Naqvi argued that even if there is such a thing as a 'basic structure' that the Supreme Court must protect, justice Ajmal Mian's question suggests the court can only act in extreme cases. “Complete rewriting of the Constitution appears to be the touchstone,” Naqvi said.

But such fundamental rewriting of the Constitution does not lie at the heart of the complaint in the petition filed by Karachi-based lawyer Nadeem Ahmed. Rather it is the role of the present government “Article 175A... represents the fourth attempt of the executive to acquire control over the judicial organ,” Ahmed alleges in his petition.

Both Ahmed and his lawyer, Akram Sheikh, emphasise the “circumstances and background” to the 18th Amendment.

“The secretiveness, haste and timing are relevant. The judiciary is under attack by the government. Half the cabinet is facing charges, the law minister has said he'd 'rather die' than implement judgments, there have been three attorneys general in quick succession,” argued Ahmed.

“It is with these circumstances in mind that the amendment should be viewed. Even otherwise, there was no need for a new process. Not a single judge appointed under the old process has been accused of any wrong.”

Left unsaid was the fact that it was under the old process that judges such as Abdul Hameed Dogar, Gen Musharraf's emergency-era pick for chief justice, were appointed.

An incensed Athar Minallah argued “All those who've suddenly remembered the 'basic structure' were more than happy to appear before the Dogar court. Where were their concerns about structure then?”

Raza Rabbani was also dismissive “I can say very emphatically that the basic structure of the Constitution has not been affected.”

“When we were toying with the idea of the judicial commission, we were very clear on two things one, independence of the judiciary should not be touched; and two, the 'trichotomy of powers', which had earned a mention in two recent cases of the Supreme Court, not be disturbed.”

Rabbani also posed this question “If anything, the 8th and 17th amendments altered the 'basic structure' of the Constitution and yet they were subsequently validated by the judiciary. How can the judicial appointment process be compared to those amendments?”

“It will be awkward for the Supreme Court to strike down the (18th) amendment,” Wasim Sajjad observed. “Nobody has ever set aside a constitutional amendment. This one was passed unanimously by parliament.”

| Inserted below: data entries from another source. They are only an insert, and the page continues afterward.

/-- The anchors of a full capture that was committed and not yet in force before a reset: its reference is in force now, and the
saved rolling state is of one before it (R163). -/
def fullRestore : Op Unit := do
  let u ← units
  let r := u.nv.reference
  match r.file with
  | none => pure ()
  | some d => onlyIf (r.full && decide (r.no = u.reco.refNo) && decide (u.nv.saved.roll.map (·.refNo) ≠ some r.no)) do
    each (fun n => laneAnchor n (Ref.temp d 0) (Ref.temp d 1) none) (List.range 16)
    rollSave

/-- The rolling state comes back from NV; answers whether there was one (R164). -/
def rollRestore : Op Bool := do
  let u ← units
  match u.nv.saved.roll with
  | none => pure ()
  | some st => do
    modRec fun s => { s with base := st.base }
    each (laneRestore st) (List.range 16)
  fullRestore
  pure u.nv.saved.roll.isSome

/-- ROLLING_STATE_SAVE: 10 min after the last save, and not before its restore (R164). -/
def opRollingStateSave : Op Unit := do
  let s ← recS
  let t ← now
  let u ← units
  onlyIf (u.sys.restored && decide (s.rollAt + 600000000000 ≤ t)) rollSave

/-! ### References in force -/

/-- A committed reference takes effect whole (R154), with what it does to the anchors (R163). -/
def refActivate : Op Unit := do
  let s ← recS
  let u ← units
  match s.refNext with
  | none => pure ()
  | some r => do
    modRec fun s => { s with ref := some r, refNo := u.nv.reference.no, refNext := none, refFullCapture := false, forceCold := true }
    wrN R.REC_REFID (Ref.id r)
    if s.refFullCapture then do
      each (fun n => laneAnchor n (Ref.temp r 0) (Ref.temp r 1) none) (List.range 16)
      rollSave
    else each laneUnanchor (List.range 16)
    refFits

/-! ### Rolling reference (R155 to R157) -/

/-- The temperature term of a die and tone. -/
def tempTerm (r : List Byte) (die t : Nat) (temp : Int) : Cplx :=
  let dT := F32.ofRat (temp - Ref.temp r die) 100
  let part (k : Int) : Word := F32.mul (F32.ofRat k 1000000) dT
  ⟨F32.add F32.one (part (Ref.tcGain r (die * 4 + t))), part (Ref.tcPhase r (die * 4 + t))⟩

/-- The phasor of a (loss, capacitance) pair. -/
def phasor (v : Int × Int) : Cplx := ⟨F32.ofInt v.1, F32.ofInt v.2⟩

/-- The bounds of R156: 0.95, 1.05, tan 3°, cos 3°, sin 3° in binary32. -/
def magLow : Word := F32.ofRat 95 100
def magHigh : Word := F32.ofRat 105 100
def tan3 : Word := F32.ofRat 524077792830 10000000000000
def cos3 : Word := F32.ofRat 9986295347545 10000000000000
def sin3 : Word := F32.ofRat 523359562429 10000000000000

/-- A baseline term limited to 5 % in magnitude and 3° in phase, and whether it was (R156). -/
def limitTerm (z : Cplx) : Cplx × Bool :=
  let mag := F32.sqrt (Cplx.norm2 z)
  let mag' := F32.clamp magLow magHigh mag
  let offMag := F32.lt mag magLow || F32.lt magHigh mag
  let offPh := F32.le z.re F32.zero || F32.lt (F32.mul tan3 z.re) (F32.abs z.im)
  if offPh then (⟨F32.mul mag' cos3, F32.mul mag' (if F32.lt z.im F32.zero then F32.neg sin3 else sin3)⟩, true)
  else if offMag then (Cplx.scale (F32.div mag' mag) z, true)
  else (z, false)

/-- The principal square root of a complex value. -/
def Cplx.sqrt (z : Cplx) : Cplx :=
  let r := F32.sqrt (Cplx.norm2 z)
  let half := F32.ofRat 1 2
  let im := F32.sqrt (F32.mul half (F32.sub r z.re))
  ⟨F32.sqrt (F32.mul half (F32.add r z.re)), if F32.lt z.im F32.zero then F32.neg im else im⟩

/-- The baseline pair `g` of a frame, tone `t`. -/
def frameBase (f : FrameRec) (g t : Nat) : Int × Int := (f.base.getD g {}).vals.getD t (0, 0)

/-- One baseline term after a frame (R155, R156). The filter moves by 1 / REC_BLTC of the difference, it goes on from the limited value,
and a guard pair that a burst left without a valid direction enters with the values 0 its record holds (DESIGN CHOICE, assumption log
103). -/
def baseTerm (r : List Byte) (f : FrameRec) (tc : Nat) (old : Cplx) (b t : Nat) : Cplx × Bool :=
  if f.base = [] then (old, false)
  else
    let one (g : Nat) : Cplx := Cplx.div (phasor (frameBase f g t)) (phasor (Ref.base r g t))
    let mean := Cplx.scale (F32.ofRat 1 2) (Cplx.add (one ((b + 31) % 32)) (one b))
    let die := b / 16
    let m := Cplx.div mean (tempTerm r die t (if die = 0 then f.temp0 else f.temp1))
    limitTerm (Cplx.add old (Cplx.scale (F32.ofRat 1 (max 1 tc)) (Cplx.sub m old)))

/-- The factor k of R132 for banks `a` and `b`. -/
def kFactor (kappa : List Cplx) (a b t : Nat) : Cplx := Cplx.sqrt (Cplx.mul (kappa.getD (a * 4 + t) {}) (kappa.getD (b * 4 + t) {}))

/-- The baseline residual of R157 in 0.001 %. For the pair between two banks κ is the geometric mean of theirs, as in R132 (DESIGN
CHOICE, assumption log 103). -/
def baseResidual (r : List Byte) (f : FrameRec) (kappa : List Cplx) : Nat :=
  let tones := (List.range 4).filter fun t => decide (f.plan.amp.getD t 0 ≠ 0)
  let cells := (List.range 32).flatMap fun g => tones.map fun t => (g, t)
  let sum := cells.foldl (fun s x =>
    let q := Cplx.div (phasor (frameBase f x.1 x.2)) (Cplx.mul (kFactor kappa x.1 ((x.1 + 1) % 32) x.2) (phasor (Ref.base r x.1 x.2)))
    F32.add s (Cplx.norm2 (Cplx.sub q {}))) F32.zero
  fitU 16 (roundF (F32.mul (F32.sqrt (F32.div sum (F32.ofInt cells.length))) (F32.ofInt 100000)))

/-! ### Dispatch (R132, R133, R138, R142) -/

/-- The weight of pair `p` of a frame (R133). -/
def pairWeight (l : RecLatch) (r : Option (List Byte)) (f : FrameRec) (p : Nat) : ℚ :=
  let fl := (f.pairs.getD p {}).flags
  let narrow : Bool := match r with
    | none => false
    | some r => (List.range 4).any fun t => decide (f.plan.amp.getD t 0 ≠ 0 ∧ Ref.span r p t < (l.spanMin : Int))
  if fl % 4 = 0 ∨ bitAt fl 4 ∨ bitAt fl 5 ∨ narrow then 0
  else
    let a : ℚ := if fl % 4 = 3 then 1 else (l.wsingle : ℚ) / 256
    let b : ℚ := if bitAt fl 2 then (l.wrecip : ℚ) / 256 else 1
    min a b

/-- The settings latched at a dispatch (R138). -/
def recLatch : Op RecLatch := do
  let b ← blockOp
  let g (f : RF) : Nat := f.of (b.regs.get f.reg)
  let n ← niterEff
  let lanes := List.range 16
  pure { niter := n, alpha := g F.REC_ALPHA_ALPHA, lambda := g F.REC_LAMBDA_LAMBDA, wsingle := g F.REC_WEIGHT_WSINGLE,
         wrecip := g F.REC_WEIGHT_WRECIP, spanMin := g F.REC_SPANMIN_SPAN, missMax := g F.REC_MISSMAX_MAX,
         warm := g F.REC_CTL_WARM != 0, crop := lanes.map (fun n => g (F.REC_LCROP_TABLE n)),
         offs := lanes.map (fun n => toSigned 16 (g (F.REC_LOFFS_OFFS n))), ovrLim := g F.REC_CTL_OVRLIM,
         models := lanes.map fun n => modelAt b.u.reco (g (F.REC_LCROP_TABLE n)) }

/-- The cause for which a frame is skipped (R142): 0 for none. `may` says whether the mode dispatches at all (R341); a frame that meets
a mode that does not is skipped as with RUN 0 (DEDUCED, assumption log 96), and where several rows of R142 apply the first of the
table gives the cause (DESIGN CHOICE, assumption log 96). -/
def skipCause (may : Bool) (b : Block) (l : RecLatch) (f : FrameRec) : Nat :=
  let on (x : RF) : Bool := x.of (b.regs.get x.reg) != 0
  if !may || !on F.REC_CTL_RUN then 0x10
  else if !on F.REC_STAT_MATOK || !on F.REC_STAT_REFOK then 0x11
  else
    match b.u.reco.mat, b.u.reco.ref with
    | some m, some r =>
      if f.geomId ≠ Mat.geom m then 0x12
      else if (List.range 4).any fun t => decide (Ref.freq r t < gap (f.plan.freq.getD t 0) (Ref.freq r t) * 1000) then 0x13
      else if l.missMax < ((List.range f.pairs.length).filter fun p => decide (pairWeight l (some r) f p = 0)).length then 0x14
      else 0
    | _, _ => 0x11

/-- Matrix blocks that gave a poisoned word are copied again from NV (R131). REFOK falls with MATOK, since no reference then fits a
matrix (DEDUCED, assumption log 96). -/
def matReload : Op Unit := do
  let u ← units
  if u.reco.reload = [] then pure ()
  else
    if u.nv.mat.any fun bank => bank.state == 1 && u.reco.mat == some bank.data then modRec fun s => { s with reload := [] }
    else do
      modRec fun s => { s with reload := [] }
      sb F.REC_STAT_MATOK false
      sb F.REC_STAT_REFOK false
      sf F.REC_MATERR_CAUSE 5

/-- The right-hand side of pair `p`, tone `t`, component `c` (0 capacitance, 1 loss), by R132. -/
def rhs (r : List Byte) (f : FrameRec) (kappa : List Cplx) (pairs : List (Nat × Nat)) (t c p : Nat) : Word :=
  let ij := pairs.getD p (0, 0)
  let k := kFactor kappa (ij.1 / 8) (ij.2 / 8) t
  let m := Cplx.div (phasor ((f.pairs.getD p {}).vals.getD t (0, 0))) k
  let e := Ref.empty r p t
  F32.div (F32.sub (if c = 0 then m.im else m.re) (F32.ofInt (if c = 0 then e.2 else e.1))) (F32.ofInt (Ref.span r p t))

/-- A frame is dispatched: the settings are latched, κ, the residual and the right-hand sides are formed (R132, R137, R138, R155 to
R157). A cold start begins the run of 16 COLD maps here, also where its frame is dropped later (DESIGN CHOICE, assumption
log 96), and a frame without a burst leaves REC_BASERES as it is (DESIGN CHOICE, assumption log 103). REC_BASERES and the filtered baseline
terms stay as this dispatch set them also where the frame is dropped later (R157 against R142; DESIGN CHOICE, assumption log 103). -/
def recTake (f : FrameRec) (l : RecLatch) : Op Unit := do
  let s ← recS
  let t ← now
  let mode ← curMode
  let hf ← gf F.SYS_MODE_HFROM
  let g ← tomoS
  let tc ← gf F.REC_BLTC_TC
  let r := s.ref.getD []
  let cells := (List.range 32).flatMap fun b => (List.range 4).map fun k => (b, k)
  let terms := cells.map fun x => baseTerm r f tc (s.base.getD (x.1 * 4 + x.2) {}) x.1 x.2
  let base := terms.map (·.1)
  let kappa := (cells.zip base).map fun x =>
    Cplx.mul (tempTerm r (x.1.1 / 16) x.1.2 (if x.1.1 < 16 then f.temp0 else f.temp1)) x.2
  let basex := terms.any (·.2)
  let res0 ← gf F.REC_BASERES_RES
  let res := if f.base = [] then res0 else baseResidual r f kappa
  let warm := l.warm && !s.forceCold && (match s.last, s.mat with
    | some mp, some m => decide (mp.matId = Mat.id m ∧ mp.refId = Ref.id r ∧ t ≤ mp.pubAt + 1000000000)
    | _, _ => false)
  let pairs := match g.geom with | none => [] | some g => geomPairs g
  let ys := (List.range 8).map fun q => (List.range (Mat.pairs (s.mat.getD []))).map (rhs r f kappa pairs (q / 2) (q % 2))
  sf F.REC_BASERES_RES res
  sb F.REC_STAT_BUSY true
  modRec fun s =>
    { s with base := base, forceCold := false, coldLeft := if warm then s.coldLeft else 16, hand := some { frame := f, latch := l, mode := mode, hfrom := hf, closedAt := f.closedAt, dispatchedAt := t, kappa := kappa, basex := basex, baseRes := res, warmStart := warm, rhs := ys } }

/-! ### Solver (R121 to R123, R134 to R136) -/

/-- A 40-bit accumulator takes a product; the flag keeps that one saturated (R122). -/
def mac (a : Int × Bool) (v : Int) : Int × Bool :=
  let s := a.1 + v
  let c := clampI (-(2 ^ 39)) (2 ^ 39 - 1) s
  (c, a.2 || decide (c ≠ s))

/-- J x for pair `p`: the sixteen tiles' partial sums, added (R123). -/
def forward (m : List Byte) (x : List Int) (p : Nat) : Int × Bool :=
  let w := Mat.vox m / 16
  ((List.range 16).map fun k => (List.range w).foldl (fun a i => mac a (Mat.entry m p (k * w + i) * x.getD (k * w + i) 0)) (0, false)).foldl
    (fun a b => (a.1 + b.1, a.2 || b.2)) (0, false)

/-- Jᵀ r for voxel `v`. -/
def backward (m : List Byte) (r : List Int) (v : Nat) : Int × Bool :=
  (List.range (Mat.pairs m)).foldl (fun a p => mac a (Mat.entry m p v * r.getD p 0)) (0, false)

/-- The exponent that brings the largest residual into 16 bits (R136): the smallest that does. -/
def residualExp (rs : List ℚ) : Int :=
  let mx := rs.foldl (fun a x => max a |x|) 0
  if mx = 0 then 0
  else
    let e0 : Int := (Nat.log2 mx.num.natAbs : Int) - Nat.log2 mx.den - 16
    (((List.range 5).map fun (k : Nat) => e0 + (k : Int)).find? fun e => decide (mx ≤ 32767 * pow2 e)).getD (e0 + 5)

/-- One iteration of R135 for one right-hand side: `y` the right-hand sides, `w` the weights, `a` and `lam` the step and the
regularisation. -/
def iterate (m : List Byte) (y w : List ℚ) (a lam : ℚ) (s : List Int × Bool) : List Int × Bool :=
  let ps := List.range (Mat.pairs m)
  let jx := ps.map (forward m s.1)
  let rs := ps.map fun p => w.getD p 0 * (y.getD p 0 - (jx.getD p (0, false)).1 * pow2 (Mat.exp m - 12))
  let e := residualExp rs
  let rq := rs.map fun r => clampI (-32768) 32767 (roundRat (r / pow2 e))
  let bk := (List.range (Mat.vox m)).map (backward m rq)
  let x := ((s.1.zip bk)).map fun z =>
    let v : ℚ := (z.1 : ℚ) / 4096
    clampI (-2048) 8192 (roundRat ((v + a * ((z.2.1 : ℚ) * pow2 (Mat.exp m + e) - lam * v)) * 4096))
  (x, s.2 || jx.any (·.2) || bk.any (·.2))

/-- `n` iterations. -/
def iterateN (m : List Byte) (y w : List ℚ) (a lam : ℚ) : Nat → List Int × Bool → List Int × Bool
  | 0, s => s
  | n + 1, s => iterateN m y w a lam n (iterate m y w a lam s)

/-- The eight solved vectors of a frame (tone × 2 + component), and whether an accumulator saturated. -/
def solve (m r : List Byte) (h : Hand) (start : List (List Int)) : List (List Int) × Bool :=
  let w := (List.range (Mat.pairs m)).map (pairWeight h.latch (some r) h.frame)
  let sig := F32.rat (Mat.sig m)
  let a : ℚ := (h.latch.alpha : ℚ) / 65536 * 2 / sig
  let lam : ℚ := (h.latch.lambda : ℚ) / 65536 * sig
  let zero := List.replicate (Mat.vox m) (0 : Int)
  let out := (List.range 8).map fun q =>
    if h.frame.plan.amp.getD (q / 2) 0 = 0 then (zero, false)
    else
      let y := (List.range (Mat.pairs m)).map fun p => F32.rat ((h.rhs.getD q []).getD p 0)
      iterateN m y w a lam h.latch.niter (if h.warmStart then start.getD q zero else zero, false)
  (out.map (·.1), out.any (·.2))

/-! ### Models and lane summaries (R147 to R150, R167) -/

/-- A value held in 0.001 of 0 to 65.535, and whether it was clamped. -/
def epsHeld (v : Word) : Nat × Bool :=
  let c := F32.clamp F32.zero (F32.ofRat 65535 1000) v
  (fitU 16 (roundF (F32.mul c (F32.ofInt 1000))), decide (c ≠ v))

/-- The derived values of a voxel: moisture, temperature, density as binary32, with EXTRAP and CLAMP. -/
def modelEval (t : List Byte) (inputs : List Word) (offs : Int) : Word × Word × Word × Bool × Bool :=
  let s := Model.dot (Model.weights t 0x20) inputs
  let tau := Model.dot (Model.weights t 0x40) inputs
  let d := Model.dot (Model.weights t 0x60) inputs
  let temp := Model.poly (Model.coeffs t 0x80) tau s
  let moist := F32.add (Model.poly (Model.coeffs t 0xC0) s temp) (F32.ofRat offs 1000)
  let dens := Model.poly (Model.coeffs t 0x100) d moist
  let out (v : Word) (k : Nat) : Bool := F32.lt v (Model.word t (0x140 + 8 * k)) || F32.lt (Model.word t (0x144 + 8 * k)) v
  let m' := F32.clamp F32.zero (F32.ofInt 60) moist
  let t' := F32.clamp (F32.ofInt (-40)) (F32.ofInt 120) temp
  let d' := F32.clamp F32.zero (F32.ofInt 1500) dens
  (m', t', d', out s 0 || out tau 1 || out d 2, decide (m' ≠ moist ∨ t' ≠ temp ∨ d' ≠ dens))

Athar Minallah went further “I challenge anyone who claims Article 175A is against the interests of the judiciary and democracy. It enhances transparency. (Those arguing against it) look down on the elected representatives and are expressing their contempt for the people of Pakistan.”

Difficult or not, advisable or not, the bottom line is this the Supreme Court is the 'decider' here. Notwithstanding past judgments, it alone will decide whether a constitutional amendment can be struck down and whether anything in the 18th Amendment deserves to be struck down.

So what's next?

A lawyer requesting anonymity because he appears before the superior judiciary claimed, “We'll know very soon if the court intends to take this further. If a larger bench, seven members, is formed, then the court may be in the mood to reverse itself on the position taken in the Pakistan Lawyers' Forum case.”

(That case, a 2005 judgment and the latest on the subject, notes that the 'basic structure' needs to be enforced not by the judiciary but by the “body politic, i.e. the people of Pakistan”. A certain Chief Justice Iftikhar Chaudhry was part of the five-member bench.)

Ather Minallah pleaded for caution “We are at a juncture where everyone must act with wisdom and set aside dislike for certain individuals.”

He added, “There is a very strong undemocratic mindset behind these petitions. They must not be allowed to succeed in making the Supreme Court controversial.”

But controversy is embedded in Pakistan's DNA. It, more than democracy or the process for appointing judges, is part of our 'basic structure'.

What else can explain the fact that applause for the 18th Amendment has barely subsided and already the 'land of the perennial crisis' is bracing itself for the next round?